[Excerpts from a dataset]
- Opening Delimiter -

-- ==== Sys2Proof/Machine/Trap.lean ====
section
/-! DEFINITION. TRAP, the trap-vector ROM and the six built-in routines (44_trap.md R220-R233). A routine runs inside
its TRAP's step (R224), after R7 has received the link; it changes no flag and does not move pc (R220, R233;
notes/assumptions/7.md). -/

namespace Sys2Proof.Machine

/-- The built-in routines (R222). -/
inductive Routine where
  | getc
  | out
  | puts
  | inEcho
  | putsp
  | halt
  deriving DecidableEq, Repr

/-- The trap-vector ROM (R222): six codes have a routine, every other vector has none. -/
def trapRom (v : BitVec 8) : Option Routine :=
  if v = 0x20#8 then some .getc
  else if v = 0x21#8 then some .out
  else if v = 0x22#8 then some .puts
  else if v = 0x23#8 then some .inEcho
  else if v = 0x24#8 then some .putsp
  else if v = 0x25#8 then some .halt
  else none

/-- The number of a routine, v - 0x20 for its vector v (R222). -/
def Routine.code : Routine → BitVec 3
  | .getc => 0b000#3
  | .out => 0b001#3
  | .puts => 0b010#3
  | .inEcho => 0b011#3
  | .putsp => 0b100#3
  | .halt => 0b101#3

/-- The ROM's output `valid` (R222). -/
def romValid (v : BitVec 8) : Bool := (trapRom v).isSome

/-- The ROM's output `routine[2:0]` (R222), which it gives when valid. -/
def romRoutine (v : BitVec 8) : Option (BitVec 3) := (trapRom v).map Routine.code

/-- The string PUTS writes from `p` on (R228): the low byte of each word up to the first zero word, looking at no more
than `fuel` words; none when all of those are non-zero. -/
def putsBytes (m : Memory) : (fuel : Nat) → (p : Word) → Option (List Byte)
  | 0, _ => none
  | fuel + 1, p =>
    if m.read p = 0x0000#16 then some []
    else (putsBytes m fuel (p + 1#16)).map (lowByte (m.read p) :: ·)

/-- The string PUTSP writes from `p` on (R231): two characters a word, low byte first, up to the first zero byte, low or
high (92_eei_decisions.md D14; notes/assumptions/19.md); none when `fuel` words have no zero byte. -/
def putspBytes (m : Memory) : (fuel : Nat) → (p : Word) → Option (List Byte)
  | 0, _ => none
  | fuel + 1, p =>
    if lowByte (m.read p) = 0x00#8 then some []
    else if highByte (m.read p) = 0x00#8 then some [lowByte (m.read p)]
    else (putspBytes m fuel (p + 1#16)).map (fun rest => lowByte (m.read p) :: highByte (m.read p) :: rest)

/-- The words of memory. A scan of this many, each one on, meets every cell once, so one that meets no terminator never
ends (R230). It is no cut-off: a model must not stop after a bound and carry on (D13; notes/assumptions/14.md). -/
def allCells : Nat := 65536

/-- GETC (R226): one character, zero-extended in R0, no echo. -/
def trapGetc (s : State) : RoutineEnd :=
  match s.answer with
  | .byte c => .done (s.answered.setReg 0 (zext8 c))
  | .failure => .done (s.answered.raise .inputDeviceError)
  | .notYet => .hold

/-- OUT (R227): the low 8 bits of R0. -/
def trapOut (s : State) : RoutineEnd := .done (s.devWrite [lowByte (s.reg 0)])

/-- PUTS (R228). -/
def trapPuts (s : State) : RoutineEnd :=
  match putsBytes s.mem allCells (s.reg 0) with
  | some bytes => .done (s.devWrite bytes)
  | none => .diverge

/-- IN (R229): the prompt, one character, its echo, and the character zero-extended in R0. A failed read leaves the
prompt written, no echo and R0 as it was. -/
def trapIn (s : State) : RoutineEnd :=
  match s.answer with
  | .byte c => .done (((s.devWrite Config.inPrompt).answered.devWrite [c]).setReg 0 (zext8 c))
  | .failure => .done ((s.devWrite Config.inPrompt).answered.raise .inputDeviceError)
  | .notYet => .hold

/-- PUTSP (R231). -/
def trapPutsp (s : State) : RoutineEnd :=
  match putspBytes s.mem allCells (s.reg 0) with
  | some bytes => .done (s.devWrite bytes)
  | none => .diverge

/-- HALT (R232): the banner, then the run ends. The flush has no further effect, every byte being in `out` already. -/
def trapHalt (s : State) : RoutineEnd := .done (s.devWrite Config.haltBanner).halt

/-- The dispatcher (R224). -/
def runRoutine (r : Routine) (s : State) : RoutineEnd :=
  match r with
  | .getc => trapGetc s
  | .out => trapOut s
  | .puts => trapPuts s
  | .inEcho => trapIn s
  | .putsp => trapPutsp s
  | .halt => trapHalt s

/-- TRAP (R220): R7 receives the post-fetch pc, then the ROM selects the routine; a vector without one takes the fatal
fault UnknownTrapVector, after R7 is written (R223; notes/assumptions/8.md). A hold leaves the state before the TRAP. -/
def execTrap (vect : BitVec 8) (s : State) : Host.Outcome State Fault Refusal :=
  match trapRom vect with
  | none => .next (s.link.raise .unknownTrapVector)
  | some r =>
    match runRoutine r s.link with
    | .done t => .next t
    | .hold => .next s.hold
    | .diverge => .fault .stringDiverges

end Sys2Proof.Machine
end

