-- ==== Sys2Proof/Laws/Decode.lean ====
section
/-! SUPPORT. The decoder's arms by opcode value, what the extractors give on an encoded word, and the two directions of
sign extension. -/

namespace Sys2Proof

/-! ### The arm an opcode value selects (30_encoding.md R95, R103) -/

/-- The four bits the decoder looks at are the opcode field's. -/
theorem opcode_bits {w : Word} {k : BitVec 4} (h : opcode w = k) :
    w.getLsbD 15 = k.getLsbD 3 ∧ w.getLsbD 14 = k.getLsbD 2 ∧ w.getLsbD 13 = k.getLsbD 1 ∧ w.getLsbD 12 = k.getLsbD 0 := by
  subst h
  simp [opcode]

theorem decode_br {w : Word} (h : opcode w = 0x0#4) : decode w = .br (w.getLsbD 11) (w.getLsbD 10) (w.getLsbD 9) (pcoffset9 w) := by
  obtain ⟨h15, h14, h13, h12⟩ := opcode_bits h
  rw [decode, h15, h14, h13, h12]
  rfl

theorem decode_addReg {w : Word} (h : opcode w = 0x1#4) (hm : immMode w = false) : decode w = .addReg (fieldDr w) (fieldSr1 w) (fieldSr2 w) := by
  obtain ⟨h15, h14, h13, h12⟩ := opcode_bits h
  rw [decode, h15, h14, h13, h12, hm]
  rfl

theorem decode_addImm {w : Word} (h : opcode w = 0x1#4) (hm : immMode w = true) : decode w = .addImm (fieldDr w) (fieldSr1 w) (imm5 w) := by
  obtain ⟨h15, h14, h13, h12⟩ := opcode_bits h
  rw [decode, h15, h14, h13, h12, hm]
  rfl

theorem decode_ld {w : Word} (h : opcode w = 0x2#4) : decode w = .ld (fieldDr w) (pcoffset9 w) := by
  obtain ⟨h15, h14, h13, h12⟩ := opcode_bits h
  rw [decode, h15, h14, h13, h12]
  rfl

theorem decode_st {w : Word} (h : opcode w = 0x3#4) : decode w = .st (fieldDr w) (pcoffset9 w) := by
  obtain ⟨h15, h14, h13, h12⟩ := opcode_bits h
  rw [decode, h15, h14, h13, h12]
  rfl

theorem decode_jsr {w : Word} (h : opcode w = 0x4#4) (hm : jsrMode w = true) : decode w = .jsr (pcoffset11 w) := by
  obtain ⟨h15, h14, h13, h12⟩ := opcode_bits h
  rw [decode, h15, h14, h13, h12, hm]
  rfl

theorem decode_jsrr {w : Word} (h : opcode w = 0x4#4) (hm : jsrMode w = false) : decode w = .jsrr (fieldSr1 w) := by
  obtain ⟨h15, h14, h13, h12⟩ := opcode_bits h
  rw [decode, h15, h14, h13, h12, hm]
  rfl

theorem decode_andReg {w : Word} (h : opcode w = 0x5#4) (hm : immMode w = false) : decode w = .andReg (fieldDr w) (fieldSr1 w) (fieldSr2 w) := by
  obtain ⟨h15, h14, h13, h12⟩ := opcode_bits h
  rw [decode, h15, h14, h13, h12, hm]
  rfl

theorem decode_andImm {w : Word} (h : opcode w = 0x5#4) (hm : immMode w = true) : decode w = .andImm (fieldDr w) (fieldSr1 w) (imm5 w) := by
  obtain ⟨h15, h14, h13, h12⟩ := opcode_bits h
  rw [decode, h15, h14, h13, h12, hm]
  rfl

theorem decode_ldr {w : Word} (h : opcode w = 0x6#4) : decode w = .ldr (fieldDr w) (fieldSr1 w) (offset6 w) := by
  obtain ⟨h15, h14, h13, h12⟩ := opcode_bits h
  rw [decode, h15, h14, h13, h12]
  rfl

theorem decode_str {w : Word} (h : opcode w = 0x7#4) : decode w = .str (fieldDr w) (fieldSr1 w) (offset6 w) := by
  obtain ⟨h15, h14, h13, h12⟩ := opcode_bits h
  rw [decode, h15, h14, h13, h12]
  rfl

theorem decode_rti {w : Word} (h : opcode w = 0x8#4) : decode w = .rti := by
  obtain ⟨h15, h14, h13, h12⟩ := opcode_bits h
  rw [decode, h15, h14, h13, h12]
  rfl

theorem decode_not {w : Word} (h : opcode w = 0x9#4) : decode w = .not (fieldDr w) (fieldSr1 w) := by
  obtain ⟨h15, h14, h13, h12⟩ := opcode_bits h
  rw [decode, h15, h14, h13, h12]
  rfl

theorem decode_ldi {w : Word} (h : opcode w = 0xA#4) : decode w = .ldi (fieldDr w) (pcoffset9 w) := by
  obtain ⟨h15, h14, h13, h12⟩ := opcode_bits h
  rw [decode, h15, h14, h13, h12]
  rfl

theorem decode_sti {w : Word} (h : opcode w = 0xB#4) : decode w = .sti (fieldDr w) (pcoffset9 w) := by
  obtain ⟨h15, h14, h13, h12⟩ := opcode_bits h
  rw [decode, h15, h14, h13, h12]
  rfl

theorem decode_jmp {w : Word} (h : opcode w = 0xC#4) : decode w = .jmp (fieldSr1 w) := by
  obtain ⟨h15, h14, h13, h12⟩ := opcode_bits h
  rw [decode, h15, h14, h13, h12]
  rfl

- Closing Delimiter -

Task: Every line of the data above that contains the word "BitVec" should be counted; please give the total alone.

Answer to the problem: 6